0075 開港祭
本日は二話投稿です。
前話「番外 <<幕間>>」をお読みいただくと、本編の理解が深まると思います。
そこで、ようやく『爆炎の魔法使い』が…。
涼が領主館から戻って二日後。デビルとの戦闘から三日後。
涼を含めた十号室の四人は、ギルド食堂で朝食を取っていた。
「いよいよ、初めての護衛依頼だな!」
剣士ニルスがとても興奮していた。
「ほらニルス、今からそんなに興奮していたら、身がもちませんよ?」
涼が、興奮したまま、なかなか食べ進まないニルスを注意している。
「でもよかったぁ。リョウが加わってくれるなら、何かあっても大丈夫だね」
神官エトが、なんとなく育ちの良さを感じさせながら食べ進めつつ、感想を口にした。
「他のパーティーの人と組むのも、私は初めての経験です」
唯一F級冒険者である剣士見習い的なアモンも、多少の興奮を隠せていなかった。
「昨日の夜、アベルから聞いた通りにやれば、きっと大丈夫ですよ。あれでもB級パーティーのリーダーですからね。経験は豊富なはずです」
そう、四人は昨夜、たまたまこの食堂で会ったアベルに、護衛依頼のイロハを教わったのだ。

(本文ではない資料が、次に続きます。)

/-- The CFG block. -/
def regsCFG : List RegGrp := [
  -- CFG.BASIC
  ⟨0xD0000, 0, 1, [(0, [⟨0, 4, .rw, (some 1), none, true⟩])]⟩,
  -- CFG.STATUS
  ⟨0xD0004, 0, 1, [(0, [⟨0, 1, .ro, (some 0), (some 0), false⟩, ⟨3, 1, .ro, (some 0), (some 0), false⟩, ⟨4, 1, .ro, (some 0), none, false⟩, ⟨5, 1, .ro, (some 0), (some 0), false⟩, ⟨6, 2, .ro, (some 0), (some 0), false⟩])]⟩,
  -- CFG.FLAG
  ⟨0xD0008, 0, 1, [(0, [⟨0, 1, .w1c, (some 0), (some 0), false⟩, ⟨1, 1, .w1c, (some 0), (some 0), false⟩])]⟩,
  -- CFG.CURVER
  ⟨0xD000C, 0, 1, [(0, [⟨0, 32, .ro, (some 0), (some 0), false⟩])]⟩,
  -- CFG.PREVVER
  ⟨0xD0010, 0, 1, [(0, [⟨0, 32, .ro, (some 0), (some 0), false⟩])]⟩,
  -- CFG.STGVER
  ⟨0xD0014, 0, 1, [(0, [⟨0, 32, .ro, (some 0), (some 0), false⟩])]⟩,
  -- CFG.CMD
  ⟨0xD0018, 0, 1, [(0, [⟨0, 4, .rw, (some 0), (some 0), false⟩])]⟩,
  -- CFG.CMDCNT
  ⟨0xD001C, 0, 1, [(0, [⟨0, 32, .ro, (some 0), (some 0), false⟩])]⟩,
  -- CFG.REASON
  ⟨0xD0020, 0, 1, [(0, [⟨0, 4, .ro, (some 0), (some 0), false⟩])]⟩,
  -- CFG.STGERR
  ⟨0xD0024, 0, 1, [(0, [⟨0, 32, .ro, (some 0), (some 0), false⟩])]⟩,
  -- CFG.EXPERT
  ⟨0xD0028, 0, 1, [(0, [⟨0, 16, .ro, (some 0), (some 0), false⟩, ⟨31, 1, .ro, (some 0), (some 0), false⟩])]⟩,
  -- CFG.EXPCHAL
  ⟨0xD002C, 0, 1, [(0, [⟨0, 32, .ro, (some 0), (some 0), false⟩])]⟩,
  -- CFG.EXPKEY
  ⟨0xD0030, 0, 1, [(0, [⟨0, 32, .wo, (some 0), (some 0), false⟩])]⟩,
  -- CFG.EXPCFG
  ⟨0xD0034, 0, 1, [(0, [⟨0, 8, .rw, (some 0xF), none, true⟩])]⟩,
  -- CFG.ADDRCFG
  ⟨0xD0038, 0, 1, [(0, [⟨0, 6, .rw, (some 0), none, true⟩, ⟨16, 8, .rw, (some 1), none, true⟩, ⟨24, 6, .rw, (some 1), none, true⟩, ⟨31, 1, .rw, (some 0), none, true⟩])]⟩]

/-- The UPD block. -/
def regsUPD : List RegGrp := [
  -- UPD.BASIC
  ⟨0xE0000, 0, 1, [(0, [⟨0, 4, .rw, (some 1), none, true⟩])]⟩,
  -- UPD.CFG
  ⟨0xE0004, 0, 1, [(0, [⟨0, 25, .rw, (some 0), none, true⟩, ⟨28, 4, .rw, (some 3), none, true⟩])]⟩,
  -- UPD.STATE
  ⟨0xE0008, 0, 1, [(0, [⟨0, 3, .ro, (some 0), (some 0), false⟩, ⟨8, 4, .ro, (some 0), (some 0), false⟩, ⟨16, 2, .ro, none, none, false⟩, ⟨20, 1, .ro, none, none, false⟩, ⟨24, 8, .ro, none, none, false⟩])]⟩,
  -- UPD.STATUS
  ⟨0xE000C, 0, 1, [(0, [⟨0, 4, .ro, (some 0), (some 0), false⟩, ⟨8, 8, .ro, (some 0), (some 0), false⟩])]⟩,
  -- UPD.FLAG
  ⟨0xE0010, 0, 1, [(0, [⟨0, 1, .w1c, (some 0), (some 0), false⟩, ⟨1, 1, .w1c, (some 0), (some 0), false⟩, ⟨2, 1, .w1c, (some 0), none, false⟩, ⟨3, 1, .w1c, (some 0), none, false⟩, ⟨4, 1, .w1c, (some 0), none, false⟩, ⟨5, 1, .w1c, (some 0), none, false⟩])]⟩,
  -- UPD.CMD
  ⟨0xE0014, 0, 1, [(0, [⟨0, 4, .rw, (some 0), (some 0), false⟩, ⟨8, 4, .rw, (some 0), (some 0), false⟩])]⟩,
  -- UPD.CMDCNT
  ⟨0xE0018, 0, 1, [(0, [⟨0, 32, .ro, (some 0), (some 0), false⟩])]⟩,
  -- UPD.PROG
  ⟨0xE001C, 0, 1, [(0, [⟨0, 16, .ro, (some 0), (some 0), false⟩, ⟨16, 16, .ro, (some 0), (some 0), false⟩])]⟩,
  -- UPD.MINSVN
  ⟨0xE0020, 0, 1, [(0, [⟨0, 32, .ro, none, none, false⟩])]⟩,
  -- UPD.OWNER
  ⟨0xE0024, 0, 1, [(0, [⟨30, 1, .ro, none, none, false⟩, ⟨31, 1, .ro, none, none, false⟩])]⟩,
  -- UPD.OCHAL_LO
  ⟨0xE0028, 0, 1, [(0, [⟨0, 32, .ro, (some 0), (some 0), false⟩])]⟩,
  -- UPD.OCHAL_HI
  ⟨0xE002C, 0, 1, [(0, [⟨0, 32, .ro, (some 0), (some 0), false⟩])]⟩,
  -- UPD.BOOTCNT
  ⟨0xE0030, 0, 1, [(0, [⟨0, 32, .ro, none, none, false⟩])]⟩,
  -- UPD.ATTCNT
  ⟨0xE0034, 0, 1, [(0, [⟨0, 32, .ro, (some 0), (some 0), false⟩])]⟩,
  -- UPD.ACTID
  ⟨0xE0040, 4, 8, [(0, [⟨0, 32, .ro, none, none, false⟩])]⟩,
  -- UPD.STGID
  ⟨0xE0060, 4, 8, [(0, [⟨0, 32, .ro, (some 0), (some 0), false⟩])]⟩]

「十人での護衛ってことは、護衛する馬車はおそらく五台。まあ、場合によっては七台くらいまで増えることもあるが、やり方は変わらん。先頭の馬車に三人、最後尾の馬車に三人、途中を四人でばらけて護衛、というのが一般的だ」
「馬車で休むことは出来ないのですね……残念です」
「うん、リョウはどうせ疲れ知らずだろ、歩き続けろ。馬車は、当然品物がいっぱいだから、護衛の冒険者が乗る場所なんてねぇ。さっき言った護衛の配置だが、メンバー構成によっては変わる場合もある。だいたい、神官の数とか、魔法使いや弓士みたいな遠距離攻撃職の数とか、そういうので変わる。今回組むのは、デロングなんだろ? 護衛依頼の経験は豊富だから、配置とかも全部任せて大丈夫だろ」
持って行く荷物などは、全員受けた初心者講習会で学んでいるため、特に問題は無かった。
「初心者講習会、まじ優秀……」
アベルのその呟きは誰にも聞こえなかった。
朝食を終え、少し早いが護衛依頼の集合場所へ向かう四人。
「それよりも……本当に三人のパーティー名は、『十号室』でいいんですか?」
涼は、昨日から何度目かの同じ質問をしていた。
ニルスとエトがE級に昇進したため、パーティー名をつけることが出来るようになったのだが、そこで選んだパーティー名が『十号室』だったのだ。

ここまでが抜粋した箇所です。